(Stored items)
= Beginning of Section =
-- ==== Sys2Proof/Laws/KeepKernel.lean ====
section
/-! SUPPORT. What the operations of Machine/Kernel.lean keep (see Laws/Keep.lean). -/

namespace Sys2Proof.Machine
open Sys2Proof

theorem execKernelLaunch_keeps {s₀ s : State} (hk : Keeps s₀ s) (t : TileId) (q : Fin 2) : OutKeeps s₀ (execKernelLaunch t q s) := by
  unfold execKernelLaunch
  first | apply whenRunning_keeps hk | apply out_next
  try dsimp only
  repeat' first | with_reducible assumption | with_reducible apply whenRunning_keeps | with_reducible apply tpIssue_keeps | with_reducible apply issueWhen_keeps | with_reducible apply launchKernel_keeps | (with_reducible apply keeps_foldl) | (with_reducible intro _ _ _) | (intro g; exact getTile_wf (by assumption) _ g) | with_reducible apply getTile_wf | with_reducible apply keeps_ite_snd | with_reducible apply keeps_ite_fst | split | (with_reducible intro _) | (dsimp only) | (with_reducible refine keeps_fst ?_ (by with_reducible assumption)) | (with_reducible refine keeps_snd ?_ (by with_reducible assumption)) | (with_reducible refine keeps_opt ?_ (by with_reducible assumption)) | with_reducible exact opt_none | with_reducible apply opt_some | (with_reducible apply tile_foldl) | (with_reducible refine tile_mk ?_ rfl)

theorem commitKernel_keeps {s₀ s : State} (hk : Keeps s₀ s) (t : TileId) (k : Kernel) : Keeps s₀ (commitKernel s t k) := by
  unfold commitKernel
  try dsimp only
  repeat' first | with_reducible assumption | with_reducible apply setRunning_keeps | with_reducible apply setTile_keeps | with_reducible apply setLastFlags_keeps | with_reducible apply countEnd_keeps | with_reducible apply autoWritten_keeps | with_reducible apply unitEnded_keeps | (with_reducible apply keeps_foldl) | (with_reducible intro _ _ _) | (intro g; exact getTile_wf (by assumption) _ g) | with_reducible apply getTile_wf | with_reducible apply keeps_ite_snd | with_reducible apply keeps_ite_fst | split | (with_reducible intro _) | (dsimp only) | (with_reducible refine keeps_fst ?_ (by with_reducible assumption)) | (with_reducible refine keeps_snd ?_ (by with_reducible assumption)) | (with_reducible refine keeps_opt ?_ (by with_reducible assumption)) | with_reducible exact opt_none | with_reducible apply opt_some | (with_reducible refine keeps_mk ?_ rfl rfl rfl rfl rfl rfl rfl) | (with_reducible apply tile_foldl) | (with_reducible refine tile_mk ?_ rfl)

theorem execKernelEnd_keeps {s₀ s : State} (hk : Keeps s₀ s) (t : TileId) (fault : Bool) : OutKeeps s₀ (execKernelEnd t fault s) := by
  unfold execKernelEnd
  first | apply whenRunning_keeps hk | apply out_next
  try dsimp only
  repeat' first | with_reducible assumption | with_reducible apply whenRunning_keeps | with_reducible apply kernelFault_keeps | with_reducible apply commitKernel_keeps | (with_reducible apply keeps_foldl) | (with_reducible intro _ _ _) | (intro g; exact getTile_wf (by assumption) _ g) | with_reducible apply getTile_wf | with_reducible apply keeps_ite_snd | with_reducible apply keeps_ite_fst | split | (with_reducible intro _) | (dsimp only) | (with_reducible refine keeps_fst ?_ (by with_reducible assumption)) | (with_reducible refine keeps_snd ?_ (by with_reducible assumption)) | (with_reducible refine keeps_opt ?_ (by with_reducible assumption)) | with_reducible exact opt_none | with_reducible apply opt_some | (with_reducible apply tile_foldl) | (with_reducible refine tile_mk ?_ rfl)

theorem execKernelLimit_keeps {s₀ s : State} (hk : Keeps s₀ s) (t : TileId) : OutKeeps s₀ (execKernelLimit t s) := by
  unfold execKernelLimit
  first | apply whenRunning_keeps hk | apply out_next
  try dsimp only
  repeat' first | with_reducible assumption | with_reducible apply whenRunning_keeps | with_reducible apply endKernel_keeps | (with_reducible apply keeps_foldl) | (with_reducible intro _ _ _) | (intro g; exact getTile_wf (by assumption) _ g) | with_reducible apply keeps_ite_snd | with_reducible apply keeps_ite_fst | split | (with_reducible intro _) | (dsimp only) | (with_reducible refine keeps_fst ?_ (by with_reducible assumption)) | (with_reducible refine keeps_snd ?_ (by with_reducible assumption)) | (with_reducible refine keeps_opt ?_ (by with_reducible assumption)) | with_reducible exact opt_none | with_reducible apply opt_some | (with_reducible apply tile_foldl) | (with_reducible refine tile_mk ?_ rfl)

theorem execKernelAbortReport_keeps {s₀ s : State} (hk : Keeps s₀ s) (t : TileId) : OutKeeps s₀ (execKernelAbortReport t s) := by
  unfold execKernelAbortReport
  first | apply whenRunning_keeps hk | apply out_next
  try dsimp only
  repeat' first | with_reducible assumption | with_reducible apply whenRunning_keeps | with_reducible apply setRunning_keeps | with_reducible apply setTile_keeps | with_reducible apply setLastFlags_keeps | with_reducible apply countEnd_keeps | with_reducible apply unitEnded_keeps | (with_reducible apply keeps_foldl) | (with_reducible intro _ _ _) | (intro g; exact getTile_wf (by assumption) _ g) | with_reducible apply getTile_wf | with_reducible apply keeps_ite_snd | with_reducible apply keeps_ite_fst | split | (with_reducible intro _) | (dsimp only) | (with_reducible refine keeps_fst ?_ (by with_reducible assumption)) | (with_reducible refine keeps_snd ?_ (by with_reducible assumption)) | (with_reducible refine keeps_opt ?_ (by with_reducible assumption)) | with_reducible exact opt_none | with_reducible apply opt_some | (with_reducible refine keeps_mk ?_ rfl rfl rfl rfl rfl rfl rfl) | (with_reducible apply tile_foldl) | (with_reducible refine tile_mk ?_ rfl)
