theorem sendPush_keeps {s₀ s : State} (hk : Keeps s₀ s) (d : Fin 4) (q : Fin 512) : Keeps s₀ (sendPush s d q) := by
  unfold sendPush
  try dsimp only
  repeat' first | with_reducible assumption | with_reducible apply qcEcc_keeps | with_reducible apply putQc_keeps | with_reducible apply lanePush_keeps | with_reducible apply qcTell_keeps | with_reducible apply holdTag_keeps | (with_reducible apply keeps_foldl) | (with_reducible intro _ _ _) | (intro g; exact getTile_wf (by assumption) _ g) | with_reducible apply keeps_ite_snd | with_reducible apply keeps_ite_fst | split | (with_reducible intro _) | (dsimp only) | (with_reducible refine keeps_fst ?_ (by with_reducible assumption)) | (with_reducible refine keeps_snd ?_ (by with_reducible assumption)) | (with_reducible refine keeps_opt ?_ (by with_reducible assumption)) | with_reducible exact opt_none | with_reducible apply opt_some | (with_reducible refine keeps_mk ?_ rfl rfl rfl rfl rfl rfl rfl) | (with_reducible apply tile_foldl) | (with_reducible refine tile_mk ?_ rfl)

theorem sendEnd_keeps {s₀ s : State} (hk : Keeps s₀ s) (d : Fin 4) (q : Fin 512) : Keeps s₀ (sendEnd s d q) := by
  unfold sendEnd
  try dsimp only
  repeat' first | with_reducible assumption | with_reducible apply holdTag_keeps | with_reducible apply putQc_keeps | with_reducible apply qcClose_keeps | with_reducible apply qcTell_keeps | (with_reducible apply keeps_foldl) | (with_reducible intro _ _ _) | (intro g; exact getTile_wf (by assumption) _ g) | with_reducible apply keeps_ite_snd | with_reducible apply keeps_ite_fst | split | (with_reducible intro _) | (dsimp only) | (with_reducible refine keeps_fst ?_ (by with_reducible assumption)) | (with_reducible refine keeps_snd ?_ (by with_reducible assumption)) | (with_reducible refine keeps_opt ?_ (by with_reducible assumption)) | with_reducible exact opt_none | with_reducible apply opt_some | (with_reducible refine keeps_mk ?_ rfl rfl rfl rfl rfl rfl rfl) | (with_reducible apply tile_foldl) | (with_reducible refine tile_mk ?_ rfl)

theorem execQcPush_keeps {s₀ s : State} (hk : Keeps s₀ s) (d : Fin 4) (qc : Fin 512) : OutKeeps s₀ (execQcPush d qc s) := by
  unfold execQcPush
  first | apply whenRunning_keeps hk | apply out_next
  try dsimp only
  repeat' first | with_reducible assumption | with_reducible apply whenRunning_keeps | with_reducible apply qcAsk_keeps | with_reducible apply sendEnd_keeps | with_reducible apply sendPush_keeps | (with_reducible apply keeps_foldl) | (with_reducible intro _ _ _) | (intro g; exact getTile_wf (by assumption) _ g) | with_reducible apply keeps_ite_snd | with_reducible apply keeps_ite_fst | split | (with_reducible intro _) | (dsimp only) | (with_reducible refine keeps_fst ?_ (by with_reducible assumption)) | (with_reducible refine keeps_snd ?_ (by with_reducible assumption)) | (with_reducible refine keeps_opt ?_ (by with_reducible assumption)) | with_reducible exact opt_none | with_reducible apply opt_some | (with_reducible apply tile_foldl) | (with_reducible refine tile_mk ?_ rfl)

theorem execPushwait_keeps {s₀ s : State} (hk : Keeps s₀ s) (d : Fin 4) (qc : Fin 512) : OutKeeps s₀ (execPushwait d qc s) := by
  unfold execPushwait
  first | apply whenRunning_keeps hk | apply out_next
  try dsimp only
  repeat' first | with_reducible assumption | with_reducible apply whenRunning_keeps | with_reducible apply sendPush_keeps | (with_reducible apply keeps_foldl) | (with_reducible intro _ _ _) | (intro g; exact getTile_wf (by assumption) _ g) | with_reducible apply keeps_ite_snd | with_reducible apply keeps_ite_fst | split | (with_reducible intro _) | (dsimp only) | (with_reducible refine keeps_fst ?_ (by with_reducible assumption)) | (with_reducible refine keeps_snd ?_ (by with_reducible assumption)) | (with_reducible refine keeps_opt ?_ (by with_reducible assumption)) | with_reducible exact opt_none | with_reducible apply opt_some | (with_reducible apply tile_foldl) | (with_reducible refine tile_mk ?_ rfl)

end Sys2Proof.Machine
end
= End of Section =
[ACTIVITY]:
Using the entries above, state how many lines include the word "TileId", with no other words.

[EXERCISE SOLUTION]:
5